Coun. Ted Zurakowski voiced his agreement with Nilson’s suggestion that the City needs to act as the glue that brings the human service agencies together.

“We as the corporation of the City need to be involved in setting the playing field, getting the experts into a conversation and getting them engaged,” said Zurakowski. “We can’t do it ourselves. This is our community and certainly we have a responsibility, but those with the funds and the expertise are not in this room.”

Nilson said that at the end of the day, the learned experience that has come out of the project – identifying the problems as a community and finding solutions as a community – can be used as a teachable moment on how to handle other issues in the City like gangs, crime, drugs, and violence.

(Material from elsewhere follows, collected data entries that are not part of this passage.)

-- ==== Sys2Proof/Machine/Flags.lean ====
section
/-! DEFINITION. The part's flags: causes by group and bit, the marks of the status records, the counters, the summary word
and ALERT (R166 to R172, R177). -/

namespace Sys2Proof.Machine

/-! ### Causes -/

/-- The alert group of a cause (R166): 0 RECORD, 1 PLAYBACK, 2 EDIT, 3 COPY, 4 COMMAND, 5 CONFIG. -/
def Cause.group : Cause → Fin 6
  | .recordOverrun | .underrun | .idleWrite | .rangeEnd | .protectedFrame | .recordImageWrite | .rateMismatch => 0
  | .playOverrun | .strayWrite | .duplicate | .lockGained | .lockLost | .errorRate | .monitorUnderrun
  | .playbackImageWrite => 1
  | .fired | .forced | .missed | .located => 2
  | .refused | .inputChanged | .sealWrite => 3
  | .commandDone | .commandError | .ringOverflow => 4
  | .configInvalid | .configBusy => 5

/-- The bit of a cause in its group's words: its place in its group's row of R166 (R177). -/
def Cause.bit : Cause → Word
  | .recordOverrun | .playOverrun | .fired | .refused | .commandDone | .configInvalid => 0x01
  | .underrun | .strayWrite | .forced | .inputChanged | .commandError | .configBusy => 0x02
  | .idleWrite | .duplicate | .missed | .sealWrite | .ringOverflow => 0x04
  | .rangeEnd | .lockGained | .located => 0x08
  | .protectedFrame | .lockLost => 0x10
  | .recordImageWrite | .errorRate => 0x20
  | .rateMismatch | .monitorUnderrun => 0x40
  | .playbackImageWrite => 0x80

/-- A raise moves a CLEAR cause to RAISED and leaves a RAISED or POSTED one as it stands (R166). -/
def State.raise (s : State) (c : Cause) : State :=
  s.modRep fun r => { r with raised := vmod r.raised c.group fun w => w ||| (c.bit &&& ~~~ r.posted[c.group]) }

/-- The cause is RAISED (R166). -/
def State.isRaised (s : State) (c : Cause) : Bool := s.rep.raised[c.group] &&& c.bit != 0

/-- The cause is POSTED (R166). -/
def State.isPosted (s : State) (c : Cause) : Bool := s.rep.posted[c.group] &&& c.bit != 0

/-- A raise made only where `b` holds. -/
def State.raiseIf (s : State) (b : Bool) (c : Cause) : State := if b then s.raise c else s

/-! ### Marks of the status records (R168) -/

def State.markRecord (s : State) : State := s.modRep fun r => { r with marks := { r.marks with record := true } }

def State.markPlayback (s : State) : State := s.modRep fun r => { r with marks := { r.marks with playback := true } }

def State.markEdit (s : State) : State := s.modRep fun r => { r with marks := { r.marks with edit := true } }

def State.markCopy (s : State) : State := s.modRep fun r => { r with marks := { r.marks with copy := true } }

def State.markCounters (s : State) : State := s.modRep fun r => { r with marks := { r.marks with counters := true } }

/-- The record status record marked, where one of its fields has changed or a rule calls for its rewrite (R171). -/
def State.markRecordIf (s : State) (b : Bool) : State := if b then s.markRecord else s

/-- The playback status record marked, where one of its fields has changed or a rule calls for its rewrite (R171). -/
def State.markPlaybackIf (s : State) (b : Bool) : State := if b then s.markPlayback else s

/-- The edit status record marked, where one of its fields has changed or a rule calls for its rewrite (R171). -/
def State.markEditIf (s : State) (b : Bool) : State := if b then s.markEdit else s

/-- Some record is marked. -/
def Marks.any (m : Marks) : Bool := m.record || m.playback || m.edit || m.copy || m.counters

/-- The records marked in either. -/
def Marks.union (m n : Marks) : Marks :=
  { record := m.record || n.record, playback := m.playback || n.playback, edit := m.edit || n.edit,
    copy := m.copy || n.copy, counters := m.counters || n.counters }

/-! ### Counters -/

/-- The place of a counter in the counters record (R172, R175). -/
def Counter.index : Counter → Fin 17
  | .recordOverrun => 0 | .recordUnderrun => 1 | .framesRecorded => 2
  | .playOverrun => 3 | .strayWrite => 4 | .strayBlock => 5 | .blocksBad => 6 | .blocksMissing => 7 | .framesLost => 8
  | .errorRate => 9
  | .wordsCorrected => 10 | .wordsInterpolated => 11 | .wordsHeld => 12 | .wordsMuted => 13
  | .monitorUnderrun => 14 | .saturation => 15 | .refusedFrames => 16

/-- The value of a counter. -/
def State.counter (s : State) (c : Counter) : Nat := s.counters[c.index]

/-- A counter after `n` more events: it holds at 65535 (R172). -/
def countUp (v n : Nat) : Nat := min Config.counterMax (v + n)

/-- Adds `n` to a counter and marks the counters record where the counter changes (R172). -/
def State.count (s : State) (c : Counter) (n : Nat) : State :=
  if countUp (s.counter c) n = s.counter c then s
  else (s.modCounters fun v => vmod v c.index fun x => countUp x n).markCounters

/-- Adds one to a counter (R172). -/
def State.bump (s : State) (c : Counter) : State := s.count c 1

/-- Every counter back to 0, the counters record marked (R172). -/
def State.zeroCounters (s : State) : State := (s.modCounters fun _ => Vector.replicate 17 0).markCounters

/-! ### Summary and ALERT -/

/-- The bit of group `g` in the summary word (R177). -/
def groupBit (g : Fin 6) : Word := word (2 ^ g.val)

/-- The six groups, in the order of the cause words (R175). -/
def groups : List (Fin 6) := [0, 1, 2, 3, 4, 5]

/-- The summary word: the bit of each group that has a POSTED cause (R170). -/
def ReportUnit.summary (r : ReportUnit) : Word :=
  groups.foldl (fun w g => if r.posted[g] = 0 then w else w ||| groupBit g) 0

/-- Some POSTED cause is enabled by its mask (R170). -/
def ReportUnit.alertDue (r : ReportUnit) : Bool := groups.any fun g => r.posted[g] &&& r.masks[g] != 0

/-- ALERT judged (R170): driven low while some POSTED cause is enabled by its mask. -/
def State.judgeAlert (s : State) : State := s.modRep fun r => { r with alert := r.alertDue }

end Sys2Proof.Machine
end

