-- ==== Sys2Proof/Machine/Copy.lean ====
section
/-! DEFINITION. Copy control: permissions, refusal, contribution records, the output status and the policy
(R130 to R144). -/

namespace Sys2Proof.Machine

/-! ### Permissions -/

/-- The permission derived from the input status and the policy's analog status (R132). -/
def derivedOf (i : InputStatus) (analog : CopyStatus) : CopyStatus :=
  if i.format = 0 then .free
  else if i.format = 2 then analog
  else if i.format = 1 then
    if i.permitted then .free else if !i.isCopy && i.category then .once else .none
  else .none

/-- The input status word's fields (R131, R175); bits 15..5 are ignored. -/
def inputOf (v : Word) : InputStatus :=
  { format := v.extractLsb' 0 2, permitted := v.getLsbD 2, isCopy := v.getLsbD 3, category := v.getLsbD 4 }

/-- The slot bound to the last half read: the slot of the current frame (R137). -/
def Monitor.currentSlot (m : Monitor) : Option (Fin 4) :=
  match m.lastHalf with
  | none => none
  | some h => m.halves[h]

/-- The output status that R137 and R138 give for the effective source and the current frame. -/
def State.outputTarget (s : State) : CopyStatus :=
  match s.mon.effective with
  | .decoded =>
    match s.mon.currentSlot with
    | some k => s.tape.slots[k].status
    | none => s.copy.output
  | .input => s.copy.derived
  | .pattern => .free
  | .mute => .free

/-- The output status set; nothing is written where it is in force already (R137). -/
def State.updateOutput (s : State) : State :=
  if s.outputTarget = s.copy.output then s
  else (s.modCopy fun c => { c with output := s.outputTarget }).markCopy

/-- The recording permission after the derived permission becomes `d`: a stricter one reaches it at once, a freer one
waits (R133). -/
def stricter (recording d : CopyStatus) : CopyStatus := if recording.code < d.code then d else recording

/-- The permission derived afresh, in the order of R132. -/
def State.rederive (s : State) : State :=
  let d := derivedOf s.copy.input s.copy.analog
  if d = s.copy.derived then s
  else
    let s1 := s.modCopy fun c => { c with derived := d, recording := stricter c.recording d }
    let s2 := if s.mon.effective = .input then s1.updateOutput else s1
    s2.markCopy.raise .inputChanged

/-- The recording permission becomes the derived permission: at a frame open and at RECORD_START (R133). -/
def State.samplePermission (s : State) : State :=
  if s.copy.recording = s.copy.derived then s
  else (s.modCopy fun c => { c with recording := c.derived }).markCopy

/-- A capture of the input status record (R131, R132). -/
def State.captureInput (s : State) (v : Word) : State := (s.modCopy fun c => { c with input := inputOf v }).rederive

/-! ### Resolution, refusal and contributions -/

/-- The resolved new value: the value written, or 0 while the recording permission is NONE (R134). -/
def resolve (recording : CopyStatus) (v : Word) : Word := if recording = .none then 0 else v

/-- The effects of a refused word of record slot `k` whose old-audio-only mark is clear (R134). -/
def State.refuse (s : State) (k : Fin 4) : State :=
  if s.copy.contrib[k].refused then s
  else ((s.modCopy fun c => { c with contrib := vmod c.contrib k fun x => { x with refused := true } }).raise
    .refused).bump .refusedFrames

/-- The status that new audio recorded under a permission carries on tape; NONE is refused and carries none (R135). -/
def recordedStatus (permission : CopyStatus) : CopyStatus := if permission = .free then .free else .none

/-- A contribution record after a stored word of new weight `wNew`, old weight `wOld`, refused or not, with the recorded
status and the source status of the word (R129, R135). -/
def Contribution.add (x : Contribution) (wNew wOld : Nat) (refused : Bool) (recorded source : CopyStatus) : Contribution :=
  let takesNew := 0 < wNew && !refused
  let takesOld := decide (0 < wOld)
  { x with
    gotNew := x.gotNew || takesNew
    gotOld := x.gotOld || takesOld
    newStatus := if takesNew then x.newStatus.most recorded else x.newStatus
    oldStatus := if takesOld then x.oldStatus.most source else x.oldStatus }

/-- The copy status of a recorded frame (R136). -/
def Contribution.decided (x : Contribution) : CopyStatus :=
  if x.refused then .none
  else (if x.gotNew then x.newStatus else .free).most (if x.gotOld then x.oldStatus else .free)

/-! ### Policy -/

/-- Frame address `f` lies in an enabled protected range (R140). -/
def CopyControl.isProtected (c : CopyControl) (f : Nat) : Bool :=
  c.ranges.toList.any fun r => r.active && decide (r.start ≤ f) && decide (f ≤ r.stop)

/-- Some address of `a..b` lies in an enabled protected range (R97). -/
def CopyControl.touches (c : CopyControl) (a b : Nat) : Bool :=
  c.ranges.toList.any fun r => r.active && decide (r.start ≤ b) && decide (a ≤ r.stop) && decide (a ≤ b)

/-- A range after the capture of its field `j`: start high, start low, end high, end low, enable (R140, R175). -/
def Range.capture (r : Range) (j : Nat) (v : Word) : Range :=
  match j with
  | 0 => { r with start := 65536 * (v.toNat % 16) + r.start % 65536 }
  | 1 => { r with start := r.start / 65536 * 65536 + v.toNat }
  | 2 => { r with stop := 65536 * (v.toNat % 16) + r.stop % 65536 }
  | 3 => { r with stop := r.stop / 65536 * 65536 + v.toNat }
  | _ => { r with enable := v.getLsbD 0 }

/-- A range judged: enabled when its enable is set and its start is not above its end (R140). -/
def Range.judge (r : Range) : Range := { r with active := r.enable && decide (r.start ≤ r.stop) }

/-- A range held disabled: its enable set and its start above its end (R140). -/
def Range.heldDisabled (r : Range) : Bool := r.enable && decide (r.stop < r.start)

/-- The capture of the analog status word, taken whole (R139, R175). -/
def State.captureAnalog (s : State) (v : Word) : State :=
  if v = 0 then (s.modCopy fun c => { c with analog := .free }).rederive
  else if v = 1 then (s.modCopy fun c => { c with analog := .once }).rederive
  else s.raise .configInvalid

/-- The capture of field `j` of range `n` (R140). -/
def State.captureRange (s : State) (n : Fin 4) (j : Nat) (v : Word) : State :=
  let r := (s.copy.ranges[n].capture j v).judge
  (s.modCopy fun c => { c with ranges := vset c.ranges n r }).raiseIf r.heldDisabled .configInvalid

/-- The capture of word `k` of the policy record (R139, R140, R175). -/
def State.capturePolicy (s : State) (k : Fin 21) (v : Word) : State :=
  if k.val = 0 then s.captureAnalog v
  else s.captureRange ⟨(k.val - 1) / 5, by omega⟩ ((k.val - 1) % 5) v

/-- The policy sealed: the shadow is to be written back, and a range held disabled has its enable cleared (R141). -/
def State.seal (s : State) : State :=
  if s.copy.sealed then s
  else ((s.modCopy fun c =>
      { c with sealed := true, ranges := vimap (fun _ r => { r with enable := r.active }) c.ranges }).modRep fun r =>
        { r with backPolicy := true }).markCopy

end Sys2Proof.Machine
end

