-- ==== Sys2Proof/Machine/Bus.lean ====
section
/-! DEFINITION. The bus path: the service of an upstream transaction, its arrival, the holds and their release, and the
playback-window reads it hands to the monitor selector (R80 to R92, R145 to R156). -/

namespace Sys2Proof.Machine

/-! ### Passed and dropped transactions (R146) -/

/-- A read passed to memory. -/
def State.passRead (s : State) (a : BusAddr) : State := (s.addAccesses 1).answer .passed (s.peek a.toNat)

/-- A write passed to memory. -/
def State.passWord (s : State) (a : BusAddr) (v : Word) : State := (s.upPoke a.toNat v).treat .passed

/-- A write dropped with a cause. -/
def State.dropWith (s : State) (c : Cause) : State := (s.raise c).treat .dropped

/-! ### Control-area writes and reads (R147, R149, R151, R158) -/

/-- A passed window table write captured, and the table judged (R149, R150, R151). -/
def State.captureTable (s : State) (k : Fin 4) (v : Word) : State :=
  let changed := s.bus.table[k] != v
  let s1 := s.modBus fun b => { b with table := vset b.table k v }
  let ok := s1.bus.judge
  let s2 := s1.modBus fun b => { b with valid := ok }
  let s3 := if changed || s.bus.valid != ok then s2.markPlayback else s2
  let s4 := if ok && changed && k == 1 then s3.modMon fun m => { m with lastHalf := none } else s3
  s4.raiseIf (!ok) .configInvalid

/-- A write of window table word `k` (R149, R151). -/
def State.tableWrite (s : State) (a : BusAddr) (k : Fin 4) (v : Word) : State :=
  if s.coder.job = .idle ∧ s.tape.run = .stopped then (s.passWord a v).captureTable k v else s.dropWith .configBusy

/-- A write of the policy record (R139, R142). -/
def State.policyWrite (s : State) (a : BusAddr) (k : Fin 21) (v : Word) : State :=
  if s.copy.sealed then s.dropWith .sealWrite else (s.passWord a v).capturePolicy k v

/-- A write of the producer index, judged on bits 7..0 (R158, R175). -/
def State.producerWrite (s : State) (a : BusAddr) (v : Word) : State :=
  let n := v.setWidth 8
  if s.cmd.admits n then (s.passWord a v).modCmd fun c => ({ c with producer := n } : CommandUnit).wake
  else s.dropWith .ringOverflow

/-- A write that falls in the control area (R147). -/
def State.controlWrite (s : State) (a : BusAddr) (v : Word) : State :=
  match controlWord (ctlOffset a) with
  | .settings k => (s.passWord a v).captureSetting k v
  | .mask k => (s.passWord a v).captureMask k v
  | .table k => s.tableWrite a k v
  | .input => (s.passWord a v).captureInput v
  | .policy k => s.policyWrite a k v
  | .producer => s.producerWrite a v
  | .cause _ => s.passWord a v
  | .other => s.passWord a v

/-- A read that falls in the control area (R147, R169). -/
def State.controlRead (s : State) (a : BusAddr) : State :=
  match controlWord (ctlOffset a) with
  | .cause g => (s.passRead a).clearCauses g (s.peek a.toNat)
  | _ => s.passRead a

/-! ### Playback-window reads (R80 to R84, R90 to R92) -/

/-- A playback-window read answered by a MONITOR request for (f, n, c) (R60, R90). -/
def State.decodeAnswer (s : State) (f : Option Nat) (n : Nat) (c : Fin 2) : State :=
  let s1 := s.monitorRequest f n c
  s1.answer .answered s1.dec.mon[c].last

/-- A read of (h, n, c) answered by the effective source as it stands (R80 step 2, R90 to R92); a decode request is held
while a slot is EVALUATING (R48). -/
def State.deliver (s : State) (t : Txn) (h : Fin 2) (n : Nat) (c : Fin 2) : State :=
  match s.mon.effective with
  | .decoded =>
    if s.tape.evaluating then s.hold t .decodeRead
    else s.decodeAnswer (s.mon.halves[h].map fun k => s.tape.slots[k].frame) n c
  | .input => s.answer .answered s.mon.echo[c]
  | .pattern =>
    (s.answer .answered (patternWord s.mon.pattern s.settings.atten)).modMon fun m => { m with pattern := patternNext m.pattern }
  | .mute => s.answer .answered 0

/-- The release of half `h` at a turnover into it (R81 step 1); the change of its binding marks the playback status record
also where a hold keeps the slot (R79). -/
def State.releaseHalf (s : State) (h : Fin 2) : State :=
  match s.mon.halves[h] with
  | none => s
  | some k => ((s.modMon fun m => { m with halves := vset m.halves h none }).markPlayback).releaseSlot k

/-- The binding of half `h` at a turnover, or the underrun, and the hand-offs (R81 steps 2 to 4, R84). -/
def State.bindTurnover (s : State) (h : Fin 2) : State :=
  let s1 :=
    if s.tape.run = .running then
      match s.mon.queue with
      | k :: rest => s.modMon fun m => { m with queue := rest, halves := vset m.halves h (some k) }
      | [] => (s.raise .monitorUnderrun).bump .monitorUnderrun
    else s
  ((s1.modMon fun m => { m with lastHalf := some h }).updateOutput).markPlayback

/-- A turnover that finds the queue empty waits for a running evaluation (R82). -/
def State.turnoverWaits (s : State) : Bool := s.tape.run == .running && s.mon.queue.isEmpty && s.tape.evaluating

/-- A playback-window read at offset `o` (R80). -/
def State.playbackRead (s : State) (t : Txn) (o : Nat) : State :=
  let h := halfOf o
  if s.mon.lastHalf = some h then s.deliver t h (pairIn o) (chanIn o)
  else
    let s1 := s.releaseHalf h
    if s1.turnoverWaits then s1.hold t .turnover else (s1.bindTurnover h).deliver t h (pairIn o) (chanIn o)

/-! ### Service by region (R145, R148) -/

/-- The offset of address `a` in the region of window table entry `k` (R145). -/
def BusPath.offset (b : BusPath) (k : Fin 4) (a : Nat) : Nat := a - b.base k

/-- An upstream write served by its region (R145, R147, R148). -/
def State.serveWrite (s : State) (t : Txn) : State :=
  match s.bus.regionOf t.addr.toNat with
  | .control => s.controlWrite t.addr t.data
  | .recordWindow => s.recordWrite t (s.bus.offset 0 t.addr.toNat) t.data
  | .playbackWindow => s.dropWith .playbackImageWrite
  | .recordImage => s.dropWith .recordImageWrite
  | .offTapeImage =>
    if s.tape.run = .running then s.formatterWrite (s.bus.offset 3 t.addr.toNat) t.data else s.passWord t.addr t.data
  | .elsewhere => s.passWord t.addr t.data

/-- An upstream read served by its region (R145, R147, R148). -/
def State.serveRead (s : State) (t : Txn) : State :=
  match s.bus.regionOf t.addr.toNat with
  | .control => s.controlRead t.addr
  | .recordWindow => s.recordRead (s.bus.offset 0 t.addr.toNat)
  | .playbackWindow => s.playbackRead t (s.bus.offset 1 t.addr.toNat)
  | .recordImage => (s.passRead t.addr).watchRelease (s.bus.offset 2 t.addr.toNat)
  | .offTapeImage => s.passRead t.addr
  | .elsewhere => s.passRead t.addr

/-- An upstream transaction served by its region and direction (R145). -/
def State.serve (s : State) (t : Txn) : State := if t.write then s.serveWrite t else s.serveRead t

/-- No access of its own made yet (R155). -/
def State.freshAccesses (s : State) : State := s.modBus fun b => { b with accesses := 0 }

/-- The wait counts after a service: a transaction that is held has not taken the port (R154). -/
def State.tookPort (s before : State) : State := if s.bus.held.isSome then s else s.countWaits before

/-- A transaction taken into service (R145, R146, R154). -/
def State.service (s : State) (t : Txn) : State := (s.freshAccesses.serve t).tookPort s

/-! ### Arrival, holds and release (R146, R152, R154, R156) -/

/-- An upstream transaction arrives: kept back by the deck's arbiter behind a held one, held during RESET and INIT, held by
the starvation guard, or taken into service. -/
def State.arrive (s : State) (t : Txn) : State :=
  if s.bus.held.isSome then s.modBus fun b => { b with waiting := b.waiting ++ [t] }
  else if s.bus.op ≠ .running then s.hold t .init
  else if s.bus.counts.guarded then s.hold t .guard
  else s.service t

/-- A held transaction has nothing left to wait for (R28, R48, R82, R152). -/
def State.ready (s : State) (h : Held) : Bool :=
  s.bus.op == .running &&
    match h.kind with
    | .init => true
    | .guard => !s.bus.counts.guarded
    | .closing => !s.coder.halfClosing (halfOf (s.bus.offset 0 h.txn.addr.toNat))
    | .decodeWrite => !s.tape.evaluating
    | .decodeRead => !s.tape.evaluating
    | .turnover => !s.tape.evaluating
    | .conceal => !s.tape.evaluating

/-- The service of a transaction that was held: a turnover goes on from R81 step 2, a decode request is answered by the
source that now stands, or concealed where PLAY_STOP or SOFT_RESET PLAYBACK has freed every slot, any other transaction is
served by its region (R25, R28, R76, R82, R89, R152). -/
def State.resume (s : State) (h : Held) : State :=
  let o := s.bus.offset 1 h.txn.addr.toNat
  match h.kind with
  | .turnover =>
    ((s.freshAccesses.bindTurnover (halfOf o)).deliver h.txn (halfOf o) (pairIn o) (chanIn o)).tookPort s
  | .decodeRead => (s.freshAccesses.deliver h.txn (halfOf o) (pairIn o) (chanIn o)).tookPort s
  | .conceal => (s.freshAccesses.decodeAnswer none (pairIn o) (chanIn o)).tookPort s
  | _ => s.service h.txn

/-- The held transaction released and served, once nothing holds it. -/
def State.release (s : State) : State :=
  match s.bus.held with
  | none => s
  | some h => if s.ready h then (s.modBus fun b => { b with held := none }).resume h else s

/-- The transactions kept back presented in turn, until one is held. Each finds the wait counts as the one before it left
them, an engine that no longer waits at 0 (R154). -/
def State.drain (s : State) : List Txn → State
  | [] => s.modBus fun b => { b with waiting := [] }
  | t :: rest => if s.bus.held.isSome then s.modBus fun b => { b with waiting := t :: rest } else (s.arrive t).normCounts.drain rest

/-- What follows every event: an engine that no longer waits has no wait count, a transaction that nothing holds any longer
is served, and those behind it arrive (R152, R154). -/
def State.settle (s : State) : State :=
  let s1 := s.normCounts.release.normCounts
  if s1.bus.held.isSome then s1 else s1.drain s1.bus.waiting

end Sys2Proof.Machine
end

The recommendations brought forward by Nilson were carried by City Council after a unanimous vote during Monday’s Executive Committee meeting.

In the Fall of 2021, the City of Prince Albert, supported by the Living Skies Centre for Social Inquiry, in partnership with the Prince Albert Community Advisory Board on Homelessness, launched the Homelessness Action Initiative. After representatives from the human services, homelessness, and business sectors gathered to conduct interviews and discussions with individuals facing homelessness, the stakeholders found that many contributing factors, consequences and impacts of what is perceived to be homelessness, are actually more attributable to unabated chronic risk.

“Some of the most pressing problems impacting individuals and the community include conditions of mental illness, addiction, negative behaviour, and trauma. The complexities of these conditions, mixed with poverty, unaffordable housing, barriers to support, a lack of transportation, abandonment, and social stigma, make for a very dynamic array of problems to understand and address,” Nilson wrote in his report.

Due to the severe complexity of these conditions, the Homelessness Action Initiative report found that a systematic solution process with multiple community stakeholders is required to begin to move forward.